▶ REQUIREMENT
Starting at the top of the entries below, set down every line exactly, please, until you reach the line with "abbrev Word := BitVec 16", which is included too.

*** Opening of DATA SUPPLIED ***

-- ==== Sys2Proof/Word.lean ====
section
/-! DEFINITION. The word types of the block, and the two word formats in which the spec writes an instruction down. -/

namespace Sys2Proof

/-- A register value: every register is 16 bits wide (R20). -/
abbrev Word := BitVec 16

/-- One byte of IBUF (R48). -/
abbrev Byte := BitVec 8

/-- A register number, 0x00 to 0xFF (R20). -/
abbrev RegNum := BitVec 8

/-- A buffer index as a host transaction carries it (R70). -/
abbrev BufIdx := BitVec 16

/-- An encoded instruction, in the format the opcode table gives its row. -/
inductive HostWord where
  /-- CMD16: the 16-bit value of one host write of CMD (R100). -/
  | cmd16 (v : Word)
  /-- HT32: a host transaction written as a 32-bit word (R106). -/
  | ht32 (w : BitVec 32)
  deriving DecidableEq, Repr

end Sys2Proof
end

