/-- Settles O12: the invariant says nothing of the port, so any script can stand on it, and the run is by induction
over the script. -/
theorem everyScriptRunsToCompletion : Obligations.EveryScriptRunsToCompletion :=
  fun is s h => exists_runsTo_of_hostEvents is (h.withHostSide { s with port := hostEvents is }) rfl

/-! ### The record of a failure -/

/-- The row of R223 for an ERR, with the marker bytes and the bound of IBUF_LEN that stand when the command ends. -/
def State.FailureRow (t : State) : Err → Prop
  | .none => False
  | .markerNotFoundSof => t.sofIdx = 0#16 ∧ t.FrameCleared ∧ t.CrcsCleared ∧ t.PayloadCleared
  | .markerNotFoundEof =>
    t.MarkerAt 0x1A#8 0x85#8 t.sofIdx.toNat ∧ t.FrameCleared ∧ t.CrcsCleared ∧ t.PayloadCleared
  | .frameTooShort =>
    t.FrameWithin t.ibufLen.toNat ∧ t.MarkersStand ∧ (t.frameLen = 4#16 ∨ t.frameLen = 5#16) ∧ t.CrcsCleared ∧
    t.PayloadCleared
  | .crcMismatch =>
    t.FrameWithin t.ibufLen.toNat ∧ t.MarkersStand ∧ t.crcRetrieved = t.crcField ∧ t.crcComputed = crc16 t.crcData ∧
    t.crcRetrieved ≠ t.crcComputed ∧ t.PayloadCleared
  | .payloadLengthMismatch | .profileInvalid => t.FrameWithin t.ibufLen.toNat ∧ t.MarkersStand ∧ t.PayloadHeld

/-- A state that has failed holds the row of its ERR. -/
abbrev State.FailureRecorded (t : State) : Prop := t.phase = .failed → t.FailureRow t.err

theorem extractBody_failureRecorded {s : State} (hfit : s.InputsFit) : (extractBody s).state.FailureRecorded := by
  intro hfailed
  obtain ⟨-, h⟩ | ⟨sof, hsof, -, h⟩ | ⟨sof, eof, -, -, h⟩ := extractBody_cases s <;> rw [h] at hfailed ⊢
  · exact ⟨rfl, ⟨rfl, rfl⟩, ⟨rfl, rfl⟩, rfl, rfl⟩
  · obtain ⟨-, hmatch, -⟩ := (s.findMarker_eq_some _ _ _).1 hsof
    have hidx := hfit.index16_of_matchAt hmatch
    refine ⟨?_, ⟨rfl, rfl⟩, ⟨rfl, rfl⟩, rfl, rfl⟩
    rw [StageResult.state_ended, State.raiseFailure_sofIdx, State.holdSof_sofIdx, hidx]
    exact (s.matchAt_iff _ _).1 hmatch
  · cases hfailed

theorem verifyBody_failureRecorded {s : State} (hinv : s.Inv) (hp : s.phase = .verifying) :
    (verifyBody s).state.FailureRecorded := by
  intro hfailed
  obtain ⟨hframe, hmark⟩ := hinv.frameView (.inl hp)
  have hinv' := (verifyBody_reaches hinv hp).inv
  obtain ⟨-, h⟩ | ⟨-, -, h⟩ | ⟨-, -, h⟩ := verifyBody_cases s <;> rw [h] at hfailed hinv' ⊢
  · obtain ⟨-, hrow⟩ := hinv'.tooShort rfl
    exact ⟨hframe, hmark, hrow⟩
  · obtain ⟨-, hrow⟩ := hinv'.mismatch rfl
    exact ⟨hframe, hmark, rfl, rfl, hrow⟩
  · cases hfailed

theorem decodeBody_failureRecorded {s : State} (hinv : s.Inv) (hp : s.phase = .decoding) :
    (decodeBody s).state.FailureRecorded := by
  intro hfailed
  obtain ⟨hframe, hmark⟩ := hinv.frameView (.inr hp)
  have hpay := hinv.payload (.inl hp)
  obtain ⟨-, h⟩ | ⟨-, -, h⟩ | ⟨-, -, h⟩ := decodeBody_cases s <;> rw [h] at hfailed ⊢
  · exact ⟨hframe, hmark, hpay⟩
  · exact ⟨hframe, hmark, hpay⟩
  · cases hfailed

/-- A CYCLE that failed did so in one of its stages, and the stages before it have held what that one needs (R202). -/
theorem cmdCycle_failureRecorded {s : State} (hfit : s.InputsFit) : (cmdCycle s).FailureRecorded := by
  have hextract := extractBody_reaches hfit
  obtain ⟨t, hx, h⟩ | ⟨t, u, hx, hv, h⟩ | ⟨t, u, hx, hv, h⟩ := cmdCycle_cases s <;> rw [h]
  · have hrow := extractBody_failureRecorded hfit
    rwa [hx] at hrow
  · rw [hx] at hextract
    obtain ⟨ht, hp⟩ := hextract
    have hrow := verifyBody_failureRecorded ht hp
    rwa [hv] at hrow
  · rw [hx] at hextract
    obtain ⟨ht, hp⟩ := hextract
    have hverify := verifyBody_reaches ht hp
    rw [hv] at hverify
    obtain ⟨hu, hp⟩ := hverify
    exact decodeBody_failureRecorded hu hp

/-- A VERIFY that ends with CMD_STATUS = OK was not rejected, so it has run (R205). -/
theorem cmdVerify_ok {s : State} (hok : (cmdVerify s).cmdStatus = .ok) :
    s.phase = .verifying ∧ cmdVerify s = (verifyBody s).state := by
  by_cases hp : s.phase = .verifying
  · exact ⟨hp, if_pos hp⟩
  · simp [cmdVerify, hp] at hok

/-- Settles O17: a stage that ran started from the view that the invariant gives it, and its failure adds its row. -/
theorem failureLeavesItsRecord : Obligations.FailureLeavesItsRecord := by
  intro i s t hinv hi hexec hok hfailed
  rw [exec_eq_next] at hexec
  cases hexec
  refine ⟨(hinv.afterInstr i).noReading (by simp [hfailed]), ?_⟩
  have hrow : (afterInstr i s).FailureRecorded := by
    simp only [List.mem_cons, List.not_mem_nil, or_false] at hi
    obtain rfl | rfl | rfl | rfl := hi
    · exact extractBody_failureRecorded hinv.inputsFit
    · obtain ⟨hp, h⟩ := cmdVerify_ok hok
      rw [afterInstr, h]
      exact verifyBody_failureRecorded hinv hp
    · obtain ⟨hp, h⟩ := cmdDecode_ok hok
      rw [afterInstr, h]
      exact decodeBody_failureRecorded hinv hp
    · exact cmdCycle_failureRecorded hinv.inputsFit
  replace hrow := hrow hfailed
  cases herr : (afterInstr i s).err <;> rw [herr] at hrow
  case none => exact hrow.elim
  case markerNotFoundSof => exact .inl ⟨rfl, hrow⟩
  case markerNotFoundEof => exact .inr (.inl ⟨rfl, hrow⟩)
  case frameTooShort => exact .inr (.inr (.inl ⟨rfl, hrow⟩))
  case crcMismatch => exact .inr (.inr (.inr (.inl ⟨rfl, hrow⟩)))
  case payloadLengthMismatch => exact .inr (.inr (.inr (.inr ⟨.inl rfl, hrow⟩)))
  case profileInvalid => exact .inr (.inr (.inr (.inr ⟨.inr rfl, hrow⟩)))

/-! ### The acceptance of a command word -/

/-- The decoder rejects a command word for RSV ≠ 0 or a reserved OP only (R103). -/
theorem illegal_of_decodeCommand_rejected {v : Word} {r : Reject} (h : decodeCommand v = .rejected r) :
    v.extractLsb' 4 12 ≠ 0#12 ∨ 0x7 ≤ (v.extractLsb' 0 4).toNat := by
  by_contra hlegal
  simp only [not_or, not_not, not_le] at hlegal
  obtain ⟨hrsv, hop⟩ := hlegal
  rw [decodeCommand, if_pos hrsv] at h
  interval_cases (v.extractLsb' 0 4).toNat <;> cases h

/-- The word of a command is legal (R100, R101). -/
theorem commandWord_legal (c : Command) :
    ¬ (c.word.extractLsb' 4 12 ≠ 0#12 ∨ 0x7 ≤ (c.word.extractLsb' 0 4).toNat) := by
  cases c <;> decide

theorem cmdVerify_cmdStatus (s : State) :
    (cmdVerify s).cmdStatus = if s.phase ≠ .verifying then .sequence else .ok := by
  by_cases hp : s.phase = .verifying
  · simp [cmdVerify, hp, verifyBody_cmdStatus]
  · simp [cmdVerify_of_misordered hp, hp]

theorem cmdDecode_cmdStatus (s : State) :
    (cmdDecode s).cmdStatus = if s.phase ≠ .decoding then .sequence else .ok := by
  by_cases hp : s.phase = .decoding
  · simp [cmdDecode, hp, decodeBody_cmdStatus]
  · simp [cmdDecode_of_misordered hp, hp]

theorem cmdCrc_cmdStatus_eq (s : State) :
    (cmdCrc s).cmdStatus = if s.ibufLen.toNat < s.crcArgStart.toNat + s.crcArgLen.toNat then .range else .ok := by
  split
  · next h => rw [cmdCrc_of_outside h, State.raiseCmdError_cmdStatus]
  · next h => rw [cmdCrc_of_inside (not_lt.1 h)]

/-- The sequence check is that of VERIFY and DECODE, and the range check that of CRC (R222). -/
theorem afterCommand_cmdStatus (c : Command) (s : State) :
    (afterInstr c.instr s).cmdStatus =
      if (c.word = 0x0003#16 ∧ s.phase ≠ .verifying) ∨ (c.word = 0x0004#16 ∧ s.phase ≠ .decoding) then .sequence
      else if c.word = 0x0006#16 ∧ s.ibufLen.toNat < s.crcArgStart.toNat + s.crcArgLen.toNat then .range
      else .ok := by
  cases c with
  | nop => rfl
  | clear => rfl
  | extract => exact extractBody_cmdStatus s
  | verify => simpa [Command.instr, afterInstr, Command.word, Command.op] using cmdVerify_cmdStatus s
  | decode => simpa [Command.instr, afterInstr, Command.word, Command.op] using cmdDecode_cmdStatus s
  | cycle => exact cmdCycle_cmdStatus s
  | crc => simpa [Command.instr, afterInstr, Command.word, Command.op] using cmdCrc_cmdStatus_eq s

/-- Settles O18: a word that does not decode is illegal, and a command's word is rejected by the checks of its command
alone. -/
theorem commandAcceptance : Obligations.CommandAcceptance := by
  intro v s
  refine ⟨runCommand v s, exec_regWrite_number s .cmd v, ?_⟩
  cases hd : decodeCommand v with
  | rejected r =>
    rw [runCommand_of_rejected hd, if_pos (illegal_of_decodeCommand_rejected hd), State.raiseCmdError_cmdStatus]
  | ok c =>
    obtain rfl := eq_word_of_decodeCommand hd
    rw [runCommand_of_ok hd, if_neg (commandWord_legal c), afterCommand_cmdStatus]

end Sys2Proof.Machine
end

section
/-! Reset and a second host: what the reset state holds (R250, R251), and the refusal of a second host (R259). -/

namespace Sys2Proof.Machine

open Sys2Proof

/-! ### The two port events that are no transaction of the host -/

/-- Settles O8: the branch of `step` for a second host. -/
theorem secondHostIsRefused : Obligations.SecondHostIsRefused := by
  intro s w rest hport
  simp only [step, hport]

*** Close of DATA SUPPLIED ***

▶ TASK SOLUTION
-- ==== Sys2Proof/Word.lean ====
section
/-! DEFINITION. The word types of the block, and the two word formats in which the spec writes an instruction down. -/

namespace Sys2Proof

/-- A register value: every register is 16 bits wide (R20). -/
abbrev Word := BitVec 16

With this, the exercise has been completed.